Plato thought that our bodies are prisons. But no, on the contrary: they are Temples; indwelt by the Holy Spirit. Our bodies are holy, because members or parts of Christ’s Body. We belong to God, for, says Paul, we have been purchased, ransomed, bought, redeemed; released from slavery for the sake of perfect freedom. These expressions carried a lot of weight with the Corinthians, for in their City fully two thirds of the population were slaves.
Fornication is not the worst of all the sins. It’s not nearly as bad, for example, as pride. But its attraction is uniquely powerful, as are also its destructive effects. The poet Dante knew all this. In his imagined journey through Hell, in the very lightest of all its circles, Dante meets the beautiful Francesca da Rimini. She was a real person, who had been the Aunt of one of his friends. She tells of her sin, not as something vile or disgusting, but as alluring, soft, easy. She slipped into it, amid all sorts of mitigating circumstances. Her horrible husband, who murdered her in the act of adultery, is consigned to a far far deeper pit of hell. Yet Dante’s point here is precisely the one made by St. Paul. Flee from fornication! Don’t argue with it, don’t play with it, don’t negotiate with it, don’t look at it. Jesus the Lord himself taught, even more starkly than St. Paul, that by an unchaste look, or thought, we can already commit adultery in our hearts (Mt 5:27).
So we are called to true purity of heart and mind! We must be certain that we can attain this, with God’s help. We are better than animals, which are pre-programmed to obey their natural instincts. More than that: we have been made one with Jesus Christ. Let us not, then, for the sake of momentary carnal pleasure, throw away our divine and eternal destiny! And in our desire for blessed purity, let us resolutely set out on the long hard journey of self conquest and ardent love that will bring us to it.
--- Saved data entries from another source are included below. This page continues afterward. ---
-- ==== Sys2Proof/Syntax.lean ====
section
/-! DEFINITION. The commands of the IB960 block: one constructor of `Instr` for each row of the operation table.
The table gives no operands; the operands are the model's (DESIGN CHOICE, log entry 1). A host write names the
function `f` that writes and the word `v` written; an outside event carries what the outside decided. -/

namespace Sys2Proof

/-- A stitch-headed data unit, field by field as R28 lays the 32 header bytes out, and its payload. -/
structure DUnit where
  stamp   : DWord
  item    : BitVec 48
  fc      : BitVec 16
  stream  : BitVec 12
  cls     : BitVec 2
  resv    : BitVec 2
  ctx     : BitVec 8
  fmt     : BitVec 8
  len     : BitVec 32
  flags   : BitVec 16
  source  : BitVec 10
  hops    : BitVec 6
  crc     : BitVec 32
  payload : List Byte
  deriving DecidableEq, Repr

/-- What the single-error-correcting, double-error-detecting code found in a word read (R20, R151, R616). -/
inductive EccError where
  | none | corr | uncorr
  deriving DecidableEq, Repr

/-- What a command or part that reaches its commit point has met: the part, an internal parity error of the JPG or AUG block
(R242, R243), and the words of the commons (offset ÷ 8) in which the code found an error when the command read them (R20). -/
structure PartEnd where
  part   : Fin 32 := 0
  parity : Bool := false
  eccs   : List (BitVec 45 × EccError) := []
  deriving DecidableEq, Repr

/-- A word an engine reads from its store, and what the code found in it (R151). -/
structure StoreRead where
  word : BitVec 19 := 0
  ecc  : EccError := .none
  deriving DecidableEq, Repr

/-- What physical faults change in the quantities one check of the array compares (R137, R757), in least-significant units of
the group partial sum, for BF16 and FP16 in units of 2⁻¹⁴⁹. Bands are those of R129, in shape 2 the two quadrant rows. -/
structure CheckAlt where
  /-- Rescale group, band, physical column, and the change of that column's output. -/
  sums  : List (Nat × Fin 4 × Fin 130 × Int) := []
  /-- Rescale group, quadrant (0 in the other shapes), and the change of the checksum column's output, row sums included. -/
  check : List (Nat × Fin 4 × Int) := []
  /-- BF16, FP16: the largest magnitude among the partial sums that enter the comparison (R138). -/
  big   : Nat := 0
  deriving DecidableEq, Repr

/-- An operation of the vector unit (R148). -/
inductive VecOp where
  | fma | fadd | fmul | fmin | fmax | flt | feq
  | iadd | isub | ishl | ishr | isar | iand | ior | ixor | ilt | ieq | select
  | exp2 | log2 | recip | rsqrt
  | sumLanes | maxLanes | argmaxLanes
  /-- Conversion from an array format into FP32, and from FP32 into one (R200). -/
  | fromFmt (fmt : BitVec 8)
  | intoFmt (fmt : BitVec 8)
  /-- Conversion between INT32 and FP32. -/
  | intToF | fToInt
  deriving DecidableEq, Repr

/-- A vector instruction: the operation, how many of the 256 lanes take part, and the engine-store addresses of its operand
vectors and its result. -/
structure VecInstr where
  op    : VecOp
  lanes : Fin 257
  a     : BitVec 22 := 0
  b     : BitVec 22 := 0
  c     : BitVec 22 := 0
  dst   : BitVec 22 := 0
  deriving DecidableEq, Repr

/-- A fabric unit that retains state or spends array time: a physical engine or a few-channel engine (R162, R611). -/
inductive ArrayUnit where
  | eng (p : Fin 36)
  | fce (s : Fin 4)
  deriving DecidableEq, Repr

/-- A decision record (R354). -/
structure DecisionRecord where
  dest      : BitVec 32
  outcome   : BitVec 8
  reason    : BitVec 8
  info      : BitVec 8
  profile   : BitVec 8
  conf      : BitVec 32
  tDue      : DWord
  tCommit   : DWord
  breakTsc  : DWord
  lostDev   : BitVec 8
  chosenDev : BitVec 8
  candMask  : BitVec 8
  text      : List Byte
  deriving DecidableEq, Repr

/-- What a camera delivers (R94 to R97). -/
inductive CameraEvent where
  /-- Frame start, with the frame number of the packet. -/
  | frameStart (num : BitVec 16)
  /-- Frame end. -/
  | frameEnd
  /-- A line: pixel format (the CSI data type; for CoaXPress 0 mono or Bayer, 1 RGB8 or BGR8), bits per component,
  components in the order received, what the header code found, and whether the payload CRC held. `triggered`: it was
  started by a trigger packet of this device. -/
  | line (dt : BitVec 6) (depth : BitVec 5) (px : List (BitVec 16)) (header : EccError) (crcOk triggered : Bool)
  deriving DecidableEq, Repr

/-- Outcome of the array diagnostic (R140, R163). -/
inductive DiagResult where
  | pass
  | row (r : BitVec 8)
  | column (c : BitVec 8)
  | cell (r c : BitVec 8)
  | unlocated
  deriving DecidableEq, Repr

/-- What one SSI channel met in a burst (R368 to R371): the changes of its data line at the ball, each with its time in
ns after the burst's first falling clock edge, in order (the line is high before the first); `rest` is the time from
which the line stays high. -/
structure SsiFrame where
  line      : List (BitVec 32 × Bool)
  rest      : BitVec 32
  startBad  : Bool
  lineFault : Bool
  parityBit : Bool
  deriving DecidableEq, Repr

/-- A frame received on a TSN port (R376). -/
structure TsnFrame where
  dst     : BitVec 48
  src     : BitVec 48
  vid     : BitVec 12
  pcp     : BitVec 3
  rtag    : Option (BitVec 16)
  etype   : BitVec 16
  stamp   : DWord
  payload : List Byte
  deriving DecidableEq, Repr

/-- What the island's weighing firmware found over one weighing window (R541): gross weight in multiples of e before
zero-setting, stability, overload, underload and zero centre, and the window's length in µs. -/
structure Weighing where
  gross      : Int
  stable     : Bool
  overload   : Bool
  underload  : Bool
  zeroCentre : Bool
  winUs      : Word
  deriving DecidableEq, Repr
/-- What a device reports to the time master (R608): need, floor and cap in watts, urgency. -/
structure PowerReport where
  dev     : BitVec 3
  need    : BitVec 9
  floor   : BitVec 9
  urgency : BitVec 8
  capW    : BitVec 9
  deriving DecidableEq, Repr

/-- What discovery tells of another device of the group (R632, R652): its fused identifier, the number it requests
(0xF automatic) and its TSC. -/
structure PeerInfo where
  id     : BitVec 64
  devReq : BitVec 4
  tsc    : DWord
  deriving DecidableEq, Repr

/-- A flit as a port receives it (R630): sequence number, uncorrectable codeword, codewords corrected, the partner's
acknowledgement (the next sequence number it expects) and its request for replay. -/
structure Flit where
  seq       : BitVec 16
  bad       : Bool
  corrected : BitVec 8
  ack       : BitVec 16
  nak       : Bool
  deriving DecidableEq, Repr

/-- A path to a device found by discovery (R636): first port and hops. -/
structure RoutePath where
  dev  : BitVec 3
  port : BitVec 2
  hops : BitVec 4
  deriving DecidableEq, Repr

/-- An access another device asks for (R640, R642). -/
inductive RemoteAccess where
  | write (addr : DWord) (data : List Byte)
  | read (addr : DWord) (n : Nat)
  /-- Add to a 64-bit counter (PUT, SIGNAL). -/
  | add (addr : DWord) (inc : DWord)
  deriving DecidableEq, Repr

/-- A repair target of the DARN block (R659). -/
structure DarnTarget where
  kind : BitVec 4
  inst : BitVec 8
  unit : BitVec 16
  deriving DecidableEq, Repr

/-- What the boot hardware found of an image beyond its header's plain fields (R713): the key slot not revoked and the
public key's digest the fused one, the signature good, the digest of the payload good, the image read without error. -/
structure ImageChecks where
  keyOk    : Bool
  sigOk    : Bool
  digestOk : Bool
  readOk   : Bool
  deriving DecidableEq, Repr

/-- A boot image as the boot hardware sees it: header fields of R712 and the outcome of its checks. -/
structure BootImage where
  magic    : Word
  format   : BitVec 16
  keyIdx   : Byte
  resv     : Byte
  rollback : Word
  length   : Word
  checks   : ImageChecks
  deriving DecidableEq, Repr

/-- What the start-up tests of R716 found. -/
structure StartupResult where
  /-- Test 0: neither copy of the darning map is valid. -/
  mapLost   : Bool
  /-- Test 1: failed rows (memory, row) of the on-die memories, and whether one of them has no spare row. -/
  sramRows  : List (BitVec 8 × BitVec 16)
  noSpare   : Bool
  /-- Test 2: failed rows (controller, row) of LPDDR5X, and controllers with a channel that fails training. -/
  dramRows  : List (BitVec 3 × BitVec 16)
  untrained : BitVec 8
  /-- Tests 3 and 4: failed physical engines and FCEs. -/
  engines   : BitVec 36
  fces      : BitVec 4
  /-- Test 5: failed converter channels (group, channel). -/
  afes      : List (BitVec 2 × BitVec 4)
  /-- Test 6: page slots of the blocks held. -/
  blocks    : List (BitVec 14)
  /-- FIRST_UNIT: the first failing unit. -/
  firstUnit : BitVec 16
  deriving DecidableEq, Repr

/-- A PCIe configuration write to a function (R676, R677). -/
inductive ConfigWrite where
  /-- VF Enable set, with NumVFs and ARI Capable Hierarchy. -/
  | vfEnable (numVfs : BitVec 16) (ari : Bool)
  /-- Power state: 0 D0, 3 D3hot. -/
  | dState (d : BitVec 2)
  /-- MSI-X Enable and Function Mask. -/
  | msixControl (enable mask : Bool)
  /-- PME_En, and a clearing of PME_Status. -/
  | pme (enable clear : Bool)
  /-- Vector Control mask of one vector. -/
  | vectorControl (v : BitVec 6) (mask : Bool)
  deriving DecidableEq, Repr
2018 marks the 50th anniversary of the launch or establishment of the sexual revolution. That was made fully possible for the first time in human history by the invention of the contraceptive pill. And in that very year, 25th July 1968, Blessed Pope Paul VI published his Encyclical letter Humanae Vitae. There he taught that contracepted intercourse is in all circumstances immoral, and contrary to the law of Christ. His teaching here remains a central reference point for all Catholic moral thought. Or, at least: an avalanche, a tsunami of protest, from that day to this, has sought to bury the Encyclical, to refute it, or explain it away, or mitigate it, or sideline it. Unfortunately though, all these protests have been made at cost of fidelity to the truth of the Gospel, and to the truth of the human condition.
Pope Saint John Paul II took Pope Paul’s teaching forward in his Theology of the Body. According to John Paul, we can express or imitate the self-giving love of Jesus Christ precisely and above all through our sexuality. We do so in the first place through Christian marriage; but even more directly through consecrated chastity for the sake of the Kingdom.
This is my Body, said Jesus, which will be given up for you. Through union with me, through sharing precisely in my Body, you will receive all the grace you need for perfect spiritual freedom. Receive my Body, then, in order to be my Body. And as I am given, so must you be: given up, given away, given over to God; for his glory, and for your own eternal glory.